### [Work to be completed]
Please report every line from the material that contains the word "progress".

*** Block opens ***

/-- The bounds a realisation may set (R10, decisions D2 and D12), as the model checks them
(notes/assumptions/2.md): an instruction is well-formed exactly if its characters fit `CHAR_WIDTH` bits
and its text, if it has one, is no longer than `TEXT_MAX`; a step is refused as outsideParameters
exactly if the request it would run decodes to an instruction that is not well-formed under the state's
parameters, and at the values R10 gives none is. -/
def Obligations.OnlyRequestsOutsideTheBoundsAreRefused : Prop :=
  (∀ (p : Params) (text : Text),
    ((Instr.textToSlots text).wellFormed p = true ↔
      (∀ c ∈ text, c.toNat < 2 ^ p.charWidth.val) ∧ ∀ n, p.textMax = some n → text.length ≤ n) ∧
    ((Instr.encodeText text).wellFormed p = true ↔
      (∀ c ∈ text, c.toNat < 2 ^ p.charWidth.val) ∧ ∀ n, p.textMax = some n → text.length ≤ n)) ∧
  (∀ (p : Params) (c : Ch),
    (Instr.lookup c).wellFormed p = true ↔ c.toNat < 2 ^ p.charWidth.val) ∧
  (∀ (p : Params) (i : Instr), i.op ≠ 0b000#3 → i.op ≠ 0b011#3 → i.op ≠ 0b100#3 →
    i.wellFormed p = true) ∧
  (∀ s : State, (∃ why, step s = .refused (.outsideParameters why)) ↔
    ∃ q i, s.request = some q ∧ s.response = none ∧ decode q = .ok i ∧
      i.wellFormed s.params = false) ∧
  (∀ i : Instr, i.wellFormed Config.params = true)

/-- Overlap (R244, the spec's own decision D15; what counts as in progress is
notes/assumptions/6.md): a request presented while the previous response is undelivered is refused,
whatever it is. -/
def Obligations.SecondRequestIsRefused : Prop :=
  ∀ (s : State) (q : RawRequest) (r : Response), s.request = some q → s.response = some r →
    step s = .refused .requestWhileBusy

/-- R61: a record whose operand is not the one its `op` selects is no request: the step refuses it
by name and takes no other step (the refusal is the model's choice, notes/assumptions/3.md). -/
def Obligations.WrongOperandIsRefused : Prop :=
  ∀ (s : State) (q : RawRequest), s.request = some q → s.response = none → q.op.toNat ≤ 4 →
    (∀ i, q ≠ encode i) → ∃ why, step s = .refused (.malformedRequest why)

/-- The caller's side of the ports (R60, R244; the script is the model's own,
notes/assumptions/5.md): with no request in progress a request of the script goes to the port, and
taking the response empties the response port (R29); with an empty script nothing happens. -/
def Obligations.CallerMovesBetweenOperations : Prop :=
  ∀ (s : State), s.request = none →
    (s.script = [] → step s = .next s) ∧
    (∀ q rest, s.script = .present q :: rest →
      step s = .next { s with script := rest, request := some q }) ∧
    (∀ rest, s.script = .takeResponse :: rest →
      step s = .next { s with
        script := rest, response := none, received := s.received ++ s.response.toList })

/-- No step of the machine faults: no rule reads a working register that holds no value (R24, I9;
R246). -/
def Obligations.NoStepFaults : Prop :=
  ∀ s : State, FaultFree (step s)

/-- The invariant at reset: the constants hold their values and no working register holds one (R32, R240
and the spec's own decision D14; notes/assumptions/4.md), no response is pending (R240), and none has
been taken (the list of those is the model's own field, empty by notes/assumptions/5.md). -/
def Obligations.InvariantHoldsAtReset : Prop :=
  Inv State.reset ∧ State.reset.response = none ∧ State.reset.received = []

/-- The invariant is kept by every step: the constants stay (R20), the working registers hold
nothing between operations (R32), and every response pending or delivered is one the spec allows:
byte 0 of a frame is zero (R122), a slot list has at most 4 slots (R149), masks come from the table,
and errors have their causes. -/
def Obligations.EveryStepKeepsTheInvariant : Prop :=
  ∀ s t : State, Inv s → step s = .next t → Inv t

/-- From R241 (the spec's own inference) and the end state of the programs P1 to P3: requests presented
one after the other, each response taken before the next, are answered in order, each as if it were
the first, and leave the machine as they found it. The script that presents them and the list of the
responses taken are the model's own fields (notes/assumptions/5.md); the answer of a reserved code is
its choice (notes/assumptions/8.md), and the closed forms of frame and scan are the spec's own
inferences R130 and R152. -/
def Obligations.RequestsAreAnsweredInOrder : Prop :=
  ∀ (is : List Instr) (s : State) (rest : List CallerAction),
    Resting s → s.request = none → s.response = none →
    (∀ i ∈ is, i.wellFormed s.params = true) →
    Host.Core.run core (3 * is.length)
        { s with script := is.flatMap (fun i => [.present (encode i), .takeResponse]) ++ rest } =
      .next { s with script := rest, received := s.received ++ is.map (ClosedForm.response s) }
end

*** Block closes ***

### [Task output]
/-- Overlap (R244, the spec's own decision D15; what counts as in progress is
notes/assumptions/5.md): with no request in progress a request of the script goes to the port, and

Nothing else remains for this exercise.